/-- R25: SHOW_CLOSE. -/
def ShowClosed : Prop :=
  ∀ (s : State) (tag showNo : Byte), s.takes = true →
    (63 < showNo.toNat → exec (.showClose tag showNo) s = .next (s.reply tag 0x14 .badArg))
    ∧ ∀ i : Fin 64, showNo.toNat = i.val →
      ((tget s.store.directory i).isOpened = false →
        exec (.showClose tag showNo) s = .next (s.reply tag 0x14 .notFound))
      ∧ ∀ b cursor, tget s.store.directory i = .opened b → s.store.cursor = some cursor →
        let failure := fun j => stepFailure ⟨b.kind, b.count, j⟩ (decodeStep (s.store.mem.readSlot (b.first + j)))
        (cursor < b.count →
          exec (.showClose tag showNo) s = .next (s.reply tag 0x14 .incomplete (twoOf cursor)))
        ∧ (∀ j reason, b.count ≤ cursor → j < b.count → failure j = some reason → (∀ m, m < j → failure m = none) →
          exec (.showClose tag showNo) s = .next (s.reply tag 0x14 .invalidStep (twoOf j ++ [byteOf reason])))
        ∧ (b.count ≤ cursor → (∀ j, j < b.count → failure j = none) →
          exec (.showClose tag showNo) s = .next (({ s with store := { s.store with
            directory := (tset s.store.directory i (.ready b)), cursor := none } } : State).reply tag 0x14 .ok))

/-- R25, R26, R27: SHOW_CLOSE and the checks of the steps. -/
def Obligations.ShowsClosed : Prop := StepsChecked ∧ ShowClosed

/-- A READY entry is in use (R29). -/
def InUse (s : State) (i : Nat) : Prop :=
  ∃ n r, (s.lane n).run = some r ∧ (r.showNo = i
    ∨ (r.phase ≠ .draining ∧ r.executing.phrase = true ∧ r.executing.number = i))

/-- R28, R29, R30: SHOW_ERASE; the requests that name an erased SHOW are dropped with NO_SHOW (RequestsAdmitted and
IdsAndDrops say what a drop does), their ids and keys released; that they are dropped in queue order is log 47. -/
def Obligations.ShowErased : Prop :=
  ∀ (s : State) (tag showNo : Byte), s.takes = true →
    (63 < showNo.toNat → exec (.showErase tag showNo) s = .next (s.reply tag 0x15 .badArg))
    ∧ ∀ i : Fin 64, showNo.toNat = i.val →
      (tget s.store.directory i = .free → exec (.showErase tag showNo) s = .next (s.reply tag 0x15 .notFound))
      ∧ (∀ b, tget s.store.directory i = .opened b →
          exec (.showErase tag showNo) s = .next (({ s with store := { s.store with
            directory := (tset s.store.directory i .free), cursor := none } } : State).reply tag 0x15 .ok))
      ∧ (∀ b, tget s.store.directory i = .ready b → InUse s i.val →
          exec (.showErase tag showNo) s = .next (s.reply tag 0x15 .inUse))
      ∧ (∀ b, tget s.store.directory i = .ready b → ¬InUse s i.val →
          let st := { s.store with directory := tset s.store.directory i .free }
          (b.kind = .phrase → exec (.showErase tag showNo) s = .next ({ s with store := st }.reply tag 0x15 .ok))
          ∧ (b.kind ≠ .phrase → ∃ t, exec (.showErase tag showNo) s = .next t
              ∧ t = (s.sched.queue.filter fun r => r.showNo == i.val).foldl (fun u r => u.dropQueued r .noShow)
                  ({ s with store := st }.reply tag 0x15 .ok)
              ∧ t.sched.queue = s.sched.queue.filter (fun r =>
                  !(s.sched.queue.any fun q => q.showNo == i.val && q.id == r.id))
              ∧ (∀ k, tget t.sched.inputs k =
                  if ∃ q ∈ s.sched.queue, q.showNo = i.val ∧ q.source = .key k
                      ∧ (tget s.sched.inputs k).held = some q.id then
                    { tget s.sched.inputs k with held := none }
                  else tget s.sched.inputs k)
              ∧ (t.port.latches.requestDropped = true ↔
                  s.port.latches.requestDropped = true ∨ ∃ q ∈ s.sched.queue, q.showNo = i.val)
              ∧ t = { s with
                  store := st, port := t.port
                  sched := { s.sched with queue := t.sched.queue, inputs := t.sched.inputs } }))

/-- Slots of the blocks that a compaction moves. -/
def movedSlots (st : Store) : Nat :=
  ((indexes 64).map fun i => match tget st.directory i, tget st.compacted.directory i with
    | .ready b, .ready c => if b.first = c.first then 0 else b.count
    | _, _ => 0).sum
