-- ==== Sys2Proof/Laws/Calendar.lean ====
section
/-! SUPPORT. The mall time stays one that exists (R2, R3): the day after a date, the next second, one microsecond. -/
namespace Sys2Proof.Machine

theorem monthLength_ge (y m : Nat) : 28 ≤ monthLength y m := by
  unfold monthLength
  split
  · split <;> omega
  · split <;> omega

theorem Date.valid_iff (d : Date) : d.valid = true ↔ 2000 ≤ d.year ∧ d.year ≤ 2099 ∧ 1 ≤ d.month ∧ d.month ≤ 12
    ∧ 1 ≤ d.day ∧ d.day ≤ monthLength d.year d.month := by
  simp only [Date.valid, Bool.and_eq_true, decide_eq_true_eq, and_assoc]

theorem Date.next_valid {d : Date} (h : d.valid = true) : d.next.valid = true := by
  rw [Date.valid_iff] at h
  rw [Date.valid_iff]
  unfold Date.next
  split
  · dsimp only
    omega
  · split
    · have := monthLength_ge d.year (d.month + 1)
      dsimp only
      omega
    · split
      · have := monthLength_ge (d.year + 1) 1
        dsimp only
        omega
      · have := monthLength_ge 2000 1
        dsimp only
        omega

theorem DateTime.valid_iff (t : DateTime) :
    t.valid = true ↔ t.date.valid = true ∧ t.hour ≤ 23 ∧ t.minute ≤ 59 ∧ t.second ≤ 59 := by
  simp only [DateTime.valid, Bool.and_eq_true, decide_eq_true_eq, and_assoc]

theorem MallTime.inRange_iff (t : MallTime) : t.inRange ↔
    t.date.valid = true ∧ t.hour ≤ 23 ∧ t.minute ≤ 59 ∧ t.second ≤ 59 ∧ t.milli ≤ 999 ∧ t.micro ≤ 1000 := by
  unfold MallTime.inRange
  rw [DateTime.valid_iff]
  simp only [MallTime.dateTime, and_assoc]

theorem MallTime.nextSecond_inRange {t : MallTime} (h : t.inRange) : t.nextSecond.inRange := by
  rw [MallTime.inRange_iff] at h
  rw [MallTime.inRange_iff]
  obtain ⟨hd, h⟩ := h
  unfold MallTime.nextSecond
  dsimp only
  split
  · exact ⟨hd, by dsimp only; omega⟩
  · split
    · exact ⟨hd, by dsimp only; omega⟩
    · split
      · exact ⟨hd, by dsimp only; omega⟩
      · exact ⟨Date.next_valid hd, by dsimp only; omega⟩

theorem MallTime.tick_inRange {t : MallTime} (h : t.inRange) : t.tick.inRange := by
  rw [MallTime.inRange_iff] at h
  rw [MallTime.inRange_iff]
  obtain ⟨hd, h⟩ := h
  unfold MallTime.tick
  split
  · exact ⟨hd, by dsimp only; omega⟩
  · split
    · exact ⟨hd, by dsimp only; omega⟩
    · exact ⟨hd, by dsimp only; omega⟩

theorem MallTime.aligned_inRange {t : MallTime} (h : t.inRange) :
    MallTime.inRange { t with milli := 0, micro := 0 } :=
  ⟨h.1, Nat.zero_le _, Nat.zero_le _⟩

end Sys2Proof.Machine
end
◆ ◆ ◆ ◆ ◆ ◆ ◆
* [Goal of the exercise]
Wherever the word "phrase" occurs in a line of the listing, copy that line.

* [Answer for this exercise]
    ∨ (r.phase ≠ .draining ∧ r.executing.phrase = true ∧ r.executing.number = i))
          (b.kind = .phrase → exec (.showErase tag showNo) s = .next ({ s with store := st }.reply tag 0x15 .ok))
          ∧ (b.kind ≠ .phrase → ∃ t, exec (.showErase tag showNo) s = .next t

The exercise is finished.